Netanyahu, for his part, inherited a moribund negotiating process after the Palestinians rejected an extraordinarily magnanimous peace overture from Ehud Olmert. No reasonable critic of Israeli policy would suggest that Netanyahu wants to rule over the Palestinians, or that he is not committed to a territorial arrangement with them.
SO AS Israelis consider Obama's first 100 days, and as American policy-makers mull over Netanyahu's first month, here's what really matters:
• America is Israel's closest ally because the two nations share values and interests. Still, Washington and Jerusalem have long differed over how best to trade land for peace. We anticipate that the new administration will stand with Israel no less than its predecessors did. Similarly, we fully expect there to be sharp differences - as there always have been. Simply, the interests of America and Israel are not always identical.
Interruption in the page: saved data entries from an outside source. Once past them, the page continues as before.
-- ==== Sys2Proof/Certificates/Slice0/Obligations.lean ====
section
/-!
DEFINITION. The statements about the machine (`Obligations.…`), with the tables they speak of (namespace `Claims`): for
each family of instructions, what the spec says each one writes.
-/

namespace Sys2Proof.Claims

open Sys2Proof Sys2Proof.Machine

/-! What a completed instruction is. -/

/-- What the spec gives an instruction: its guard, the registers and tables its checks name (Table 19-1), the conditions
of steps 12 to 14 under which it has its own effect, how it goes on, and that effect on the state it is computed in. -/
structure Form where
  h : Hdr
  c : Checks := {}
  ok : Ex → State → Prop := fun _ _ => True
  w : Ex → State → Flow := fun _ _ => .next
  f : Ex → State → State

/-- Every instruction of a table, in every form the spec gives it, has the effect of the table whenever it issues in some
lane and the table's condition holds. -/
def Completes (table : State → Instr → Option Form) : Prop :=
  ∀ (i : Instr) (s : State) (F : Form), table s i = some F → i.wf = true → s.issues i F.h F.c = true →
    F.ok (s.ex i F.h) (s.entered i F.h) →
      exec i s = .next (s.after i F.h (F.w (s.ex i F.h) (s.entered i F.h)) F.f)

/-- A word read as an integer. -/
def int {w : Nat} (signed : Bool) (x : BitVec w) : Int := if signed then x.toInt else (x.toNat : Int)

/-- An exact integer in w bits: clamped to the range of the type under .sat, else taken modulo 2^w (R69). -/
def fit (w : Nat) (signed sat : Bool) (v : Int) : BitVec w :=
  let lo : Int := if signed then -(2 : Int) ^ (w - 1) else 0
  let hi : Int := if signed then (2 : Int) ^ (w - 1) - 1 else (2 : Int) ^ w - 1
  BitVec.ofInt w (if sat then max lo (min hi v) else v)

/-- Leading zeros. -/
def leading {w : Nat} (x : BitVec w) : Nat := ((List.range w).takeWhile fun i => !x.getMsbD i).length

/-- One bits. -/
def ones {w : Nat} (x : BitVec w) : Nat := ((List.range w).filter fun i => x.getLsbD i).length

/-- The w bits of a from a position, sign-extended from the highest of them for a signed type (R185, R213). -/
def extract (n : Nat) (signed : Bool) (a : Int) (pos w : Nat) : BitVec n :=
  let f : Int := a / 2 ^ pos % 2 ^ w
  BitVec.ofInt n (if signed && decide ((2 : Int) ^ (w - 1) ≤ f) then f - 2 ^ w else f)

/-- Bits [min(pos + w − 1, n − 1) : pos] of d replaced by the low bits of a (R185, R213). -/
def insert {n : Nat} (d a : BitVec n) (pos w : Nat) : BitVec n :=
  let m : BitVec n := (BitVec.allOnes n >>> (n - w)) <<< pos
  (d &&& ~~~m) ||| ((a <<< pos) &&& m)

/-- The six integer conditions of SCMP and VCMP. -/
def cond (c : Cond) (a b : Int) : Bool :=
  match c with
  | .eq => decide (a = b)
  | .ne => decide (a ≠ b)
  | .lt => decide (a < b)
  | .le => decide (a ≤ b)
  | .gt => decide (a > b)
  | .ge => decide (a ≥ b)

/-- An entry that cannot trap in steps 12 to 14. -/
def form (h : Hdr) (uses : List Use) (f : Ex → State → State) : Option Form := some { h := h, c := { uses := uses }, f := f }

/-! Scalar instructions, Table 9-2. -/

/-- An entry of Table 9-2: its sources at sites 1 and 2, its destination, and S[D] from a and b. -/
def s2 (h : Hdr) (d a : SReg) (b : SSrc) (v : Word64 → Word64 → Word64) : Option Form :=
  form h (.src 1 (.s a.val) :: .dst (.s d.val) :: ssrcUses b)
    (fun x t => t.writeS x.k d.val (v (t.readS x.k a.val) (t.ssrc x.k b)))

def s1 (h : Hdr) (d a : SReg) (v : Word64 → Word64) : Option Form :=
  form h [.src 1 (.s a.val), .dst (.s d.val)] (fun x t => t.writeS x.k d.val (v (t.readS x.k a.val)))

def s0 (h : Hdr) (d : SReg) (v : Word64) : Option Form := form h [.dst (.s d.val)] (fun x t => t.writeS x.k d.val v)

/-- Integer arithmetic of a scalar type. -/
def sArith (ty : Ty) (sat : Bool) (f : Int → Int → Int) (a b : Word64) : Word64 :=
  fit 64 (ty == .i64) sat (f (int (ty == .i64) a) (int (ty == .i64) b))

/-- S[D] of Table 9-2 and R185. -/
def scalarForm (_ : State) : Instr → Option Form
  | .smov h d a => s1 h d a fun a => a
  | .smovi h ty d imm => s0 h d (if ty = .i64 then imm.signExtend 64 else imm.zeroExtend 64)
  | .smovq h d imm => s0 h d imm
  | .sadd h ty sat d a b => s2 h d a b (sArith ty sat (· + ·))
  | .ssub h ty sat d a b => s2 h d a b (sArith ty sat (· - ·))
  | .smul h ty sat d a b => s2 h d a b (sArith ty sat (· * ·))
  | .smulh h ty d a b => s2 h d a b (sArith ty false fun a b => a * b / 2 ^ 64)
  | .sdiv h ty d a b => s2 h d a b (sArith ty false fun a b => if b = 0 then 0 else a.tdiv b)
  | .srem h ty d a b => s2 h d a b (sArith ty false fun a b => if b = 0 then a else a - b * a.tdiv b)
  | .sand h d a b => s2 h d a b (· &&& ·)
  | .sor h d a b => s2 h d a b (· ||| ·)
  | .sxor h d a b => s2 h d a b (· ^^^ ·)
  | .sshl h _ d a b => s2 h d a b fun a b => a <<< (b.toNat % 64)
  | .sshr h _ d a b => s2 h d a b fun a b => a >>> (b.toNat % 64)
  | .ssar h d a b => s2 h d a b fun a b => a.sshiftRight (b.toNat % 64)
  | .smin h ty d a b => s2 h d a b (sArith ty false min)
  | .smax h ty d a b => s2 h d a b (sArith ty false max)
  | .scmp h ty c d a b => s2 h d a b fun a b => if cond c (int (ty == .i64) a) (int (ty == .i64) b) then 1 else 0
  | .ssel h d a b c => form h (.src 1 (.s a.val) :: .src 3 (.s c.val) :: .dst (.s d.val) :: ssrcUses b)
      (fun x t => t.writeS x.k d.val (if t.readS x.k c.val = 0 then t.ssrc x.k b else t.readS x.k a.val))
  | .slea h _ d a b sh => s2 h d a b fun a b => a + b * 2 ^ sh.toNat
  | .sclz h d a => s1 h d a fun a => BitVec.ofNat 64 (leading a)
  | .spopc h d a => s1 h d a fun a => BitVec.ofNat 64 (ones a)
  | .sbfe h ty d a b w => s2 h d a b fun a b => extract 64 (ty == .i64) (int (ty == .i64) a) (b.toNat % 64) w.toNat
  | .sbfi h d a b w => form h (.src 1 (.s a.val) :: ⟨4, .s d.val, true, true, none⟩ :: ssrcUses b)
      (fun x t => t.writeS x.k d.val
        (insert (t.readS x.k d.val) (t.readS x.k a.val) ((t.ssrc x.k b).toNat % 64) w.toNat))
  | _ => none

/-! Vector instructions. -/

/-- The lanes of Exec of a destination of a type take their values, in a pair the low halves in the even register, and
each register its format tag; every other lane follows R55. -/
def put (x : Ex) (ty : Ty) (d : VReg) (lo hi : BitVec 4) (v : Nat → Word64) (t : State) : State :=
  let u := t.writeV x.k d.val x.exec (fun L => (v L).setWidth 32) lo
  if ty.is64 then u.writeV x.k (d.val + 1) x.exec (fun L => (v L).extractLsb' 32 32) hi else u

/-- Integer types read signed (R68). -/
def signedTy (ty : Ty) : Bool := ty == .i32 || ty == .i64 || ty == .i8x4

/-- A lane's value of an integer type. -/
def lane (ty : Ty) (a : Word64) : Int := if ty.is64 then int (signedTy ty) a else int (signedTy ty) (a.setWidth 32)

/-- A lane's result of an integer type. -/
def fitLane (ty : Ty) (sat : Bool) (v : Int) : Word64 :=
  if ty.is64 then fit 64 (signedTy ty) sat v else (fit 32 (signedTy ty) sat v).setWidth 64

/-- Byte j of a packed lane. -/
def byte (a : Word64) (j : Nat) : Int := (a.extractLsb' (8 * j) 8).toInt

/-- A lane result of an exact operation; i8x4 works on each byte. -/
def vArith (ty : Ty) (sat : Bool) (f : Int → Int → Int) (a b : Word64) : Word64 :=
  if ty = .i8x4 then
    (fit 8 true sat (f (byte a 3) (byte b 3)) ++ fit 8 true sat (f (byte a 2) (byte b 2)) ++
      fit 8 true sat (f (byte a 1) (byte b 1)) ++ fit 8 true sat (f (byte a 0) (byte b 0))).setWidth 64
  else fitLane ty sat (f (lane ty a) (lane ty b))

def v2 (h : Hdr) (ty : Ty) (d : VReg) (a : VSrc) (b : BSrc) (v : Word64 → Word64 → Word64) : Option Form :=
  form h (vdst ty d ++ srcTyped 1 ty a ++ bsrcTyped ty b)
         (fun x t => put x ty d (tyTag ty) (tyTag ty) (fun L => v (t.vsrc x.k ty L a) (t.bsrc x.k ty L b)) t)

def v1 (h : Hdr) (ty : Ty) (d : VReg) (a : VSrc) (tag : BitVec 4) (v : Word64 → Word64) : Option Form :=
  form h (vdst ty d ++ srcTyped 1 ty a)
         (fun x t => put x ty d tag tag (fun L => v (t.vsrc x.k ty L a)) t)

/-- B is one 32-bit value (R213). -/
def vc (h : Hdr) (ty : Ty) (d : VReg) (a : VSrc) (b : BSrc) (v : Word64 → Word32 → Word64) : Option Form :=
  form h (vdst ty d ++ srcTyped 1 ty a ++ countUses ty b)
         (fun x t => put x ty d (tyTag ty) (tyTag ty) (fun L => v (t.vsrc x.k ty L a) (t.count32 x.k L b)) t)

/-- A shift of a lane of the width of its type. -/
def shift (ty : Ty) (f : (w : Nat) → BitVec w → Nat → BitVec w) (a : Word64) (b : Word32) : Word64 :=
  if ty.is64 then f 64 a (b.toNat % 64) else (f 32 (a.setWidth 32) (b.toNat % 32)).setWidth 64

def lane32 (f : Word32 → Word32) (a : Word64) : Word64 := (f (a.setWidth 32)).setWidth 64

/-- The tag of a source's register; a scalar or an immediate is tagged none (R208). -/
def tagOf (t : State) (k : Nat) (hi : Nat) : VSrc → BitVec 4
  | .v r => (t.readV k (r.val + hi)).fmt
  | .s _ => 0

def tagOfB (t : State) (k : Nat) (hi : Nat) : BSrc → BitVec 4
  | .r y => tagOf t k hi y
  | .imm _ => 0

/-- The lane results of Table 10-2 and R213. -/
def vecIntForm (_ : State) : Instr → Option Form
  | .vmov h ty d a => form h (vdst ty d ++ srcTyped 1 ty a)
      (fun x t => put x ty d (tagOf t x.k 0 a) (tagOf t x.k 1 a) (fun L => t.vsrc x.k ty L a) t)
  | .vmovi h ty d imm => form h (vdst ty d)
      (fun x t => put x ty d (tyTag ty) (tyTag ty) (fun _ => immB ty imm) t)
  | .vidx h d b => form h (vdst .i32 d ++ ssrcUses b)
      (fun x t => put x .i32 d 0xD 0xD (fun L => BitVec.ofNat 64 L + t.ssrc x.k b) t)
  | .vadd h ty d a b => v2 h ty d a b (vArith ty false (· + ·))
  | .vsub h ty d a b => v2 h ty d a b (vArith ty false (· - ·))
  | .vadds h ty d a b => v2 h ty d a b (vArith ty true (· + ·))
  | .vsubs h ty d a b => v2 h ty d a b (vArith ty true (· - ·))
  | .vmul h ty sat d a b => v2 h ty d a b (vArith ty sat (· * ·))
  | .vmulh h ty d a b => v2 h ty d a b (vArith ty false fun a b => a * b / 2 ^ 32)
  | .vmad h ty sat d a b c => form h (vdst ty d ++ srcTyped 1 ty a ++ bsrcTyped ty b ++ srcTyped 3 ty c)
      (fun x t => put x ty d (tyTag ty) (tyTag ty) (fun L => fitLane ty sat
        (lane ty (t.vsrc x.k ty L a) * lane ty (t.bsrc x.k ty L b) + lane ty (t.vsrc x.k ty L c))) t)
  | .vmin h ty d a b => v2 h ty d a b (vArith ty false min)
  | .vmax h ty d a b => v2 h ty d a b (vArith ty false max)
  | .vabs h ty sat d a => v1 h ty d a (tyTag ty) fun v => vArith ty sat (fun p _ => |p|) v v
  | .vneg h ty sat d a => v1 h ty d a (tyTag ty) fun v => vArith ty sat (fun p _ => -p) v v
  | .vand h ty d a b => v2 h ty d a b (· &&& ·)
  | .vor h ty d a b => v2 h ty d a b (· ||| ·)
  | .vxor h ty d a b => v2 h ty d a b (· ^^^ ·)
  | .vnot h ty d a => v1 h ty d a (tyTag ty) (~~~ ·)
  | .vshl h ty d a b => vc h ty d a b (shift ty fun _ a n => a <<< n)
  | .vshr h ty d a b => vc h ty d a b (shift ty fun _ a n => a >>> n)
  | .vsar h ty d a b => vc h ty d a b (shift ty fun _ a n => a.sshiftRight n)
  | .vrot h d a b => vc h .b32 d a b fun a b => lane32 (fun a => a.rotateLeft (b.toNat % 32)) a
  | .vbfe h ty d a b w => v2 h ty d a b fun a b =>
      (extract 32 (signedTy ty) (lane ty a) (b.toNat % 32) w.toNat).setWidth 64
  | .vbfi h d a b w => form h (vmerge d none ++ srcTyped 1 .b32 a ++ bsrcTyped .b32 b)
      (fun x t => put x .b32 d 0 0 (fun L => (insert (t.laneV x.k d.val L) ((t.vsrc x.k .b32 L a).setWidth 32)
        ((t.bsrc x.k .b32 L b).toNat % 32) w.toNat).setWidth 64) t)
  | .vclz h d a => v1 h .b32 d a 0xD (lane32 fun a => BitVec.ofNat 32 (leading a))
  | .vpopc h d a => v1 h .b32 d a 0xD (lane32 fun a => BitVec.ofNat 32 (ones a))
  | .vbrev h d a => v1 h .b32 d a 0 (lane32 BitVec.reverse)
  | .vcmp h ty c d a b => form h (.dst (.p d.val) :: srcTyped 1 ty a ++ bsrcTyped ty b)
      (fun x t => t.writeP x.k d.val x.exec
        (mask32 fun L => cond c (lane ty (t.vsrc x.k ty L a)) (lane ty (t.bsrc x.k ty L b))))
  | .vsel h ty d a b c => form h (vdst ty d ++ srcTyped 1 ty a ++ bsrcTyped ty b ++ [.src 3 (.p c.val)])
      (fun x t =>
        let same := fun (n : Nat) => if tagOf t x.k n a = tagOfB t x.k n b then tagOf t x.k n a else 0
        put x ty d (same 0) (same 1)
          (fun L => if (t.readP x.k c.val).getLsbD L then t.vsrc x.k ty L a else t.bsrc x.k ty L b) t)
  | .vlea h ty d a b sh => vc h ty d a b fun a b =>
      fitLane ty false (lane ty a + int (signedTy ty) b * 2 ^ sh.toNat)
  | _ => none

/-! Float instructions, Table 10-3. -/

/-- Element j of a lane of a float type, as bits. -/
def elem (ty : Ty) (a : Word64) (j : Nat) : Nat :=
  if ty = .f16x2 ∨ ty = .bf16x2 then (a.extractLsb' (16 * j) 16).toNat
  else if ty = .f64 then a.toNat else (a.setWidth 32).toNat

/-- A lane of a float type from the bits of its elements. -/
def join (ty : Ty) (e : Nat → Nat) : Word64 :=
  if ty = .f16x2 ∨ ty = .bf16x2 then (BitVec.ofNat 16 (e 1) ++ BitVec.ofNat 16 (e 0)).setWidth 64
  else if ty = .f64 then BitVec.ofNat 64 (e 0) else (BitVec.ofNat 32 (e 0)).setWidth 64

/-- The value of element j. -/
def fval (ty : Ty) (a : Word64) (j : Nat) : FV := (tyFmt ty).decode (elem ty a j)

/-- An instruction that rounds stochastically steps sr.srnd once when it commits (R76). -/
def stepped (x : Ex) (rnd : Rnd) (u : State) : State :=
  if rnd = .srnd then u.modSheaf x.k fun y => { y with srnd := stepState y.srnd } else u

/-- A correctly rounded instruction: each element is the exact value rounded once by its mode (R74, R76). -/
def fr (h : Hdr) (ty : Ty) (rnd : Rnd) (d : VReg) (uses : List Use) (v : State → Nat → Nat → Nat → FV) : Option Form :=
  form h (vdst ty d ++ uses) (fun x t => stepped x rnd (put x ty d (tyTag ty) (tyTag ty)
    (fun L => join ty fun j => (tyFmt ty).round rnd (drawOf (t.sheaf x.k).srnd j L) false (v t x.k L j)) t))

def fr1 (h : Hdr) (ty : Ty) (rnd : Rnd) (d : VReg) (a : VSrc) (v : FV → FV) : Option Form :=
  fr h ty rnd d (srcTyped 1 ty a) fun t k L j => v (fval ty (t.vsrc k ty L a) j)

def fr2 (h : Hdr) (ty : Ty) (rnd : Rnd) (d : VReg) (a : VSrc) (b : BSrc) (v : FV → FV → FV) : Option Form :=
  fr h ty rnd d (srcTyped 1 ty a ++ bsrcTyped ty b) fun t k L j =>
    v (fval ty (t.vsrc k ty L a) j) (fval ty (t.bsrc k ty L b) j)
• The link between the peace process and confronting Iran is straightforward. We in Israel need to do a better job of explaining to the administration that the menace of an ascendant, nuclear-armed regime, funneling guns and cash to Hamas and Hizbullah, inhibits the Palestinians' taking the most elemental steps toward peace.
• The administration warns that Teheran faces "crippling sanctions" if its rapprochement with Iran fails. It must realize that the clock is ticking.
• No one, least of all the Arab states, should need to be bought off to oppose a nuclear-armed Iran. Stopping the mullahs is a shared Arab, American and Israeli interest.
• Funding a Fatah-Hamas unity government - not that there's one in sight - without an explicit Hamas commitment to recognizing Israel, ending violence and abiding by previous Palestinian commitments would achieve only the illusion of momentum. A "unity" government not wholeheartedly committed to a two-state solution is hardly worth anyone's effort.
Candidate Obama chose his words carefully when he declared that "Israel's security is sacrosanct," and that "the United States must be a strong and consistent partner - not to force concessions, but to help committed partners avoid stalemate."
Those who would try to talk Obama out of this solemn pledge are no friends of Israel - no way, no shape, no how.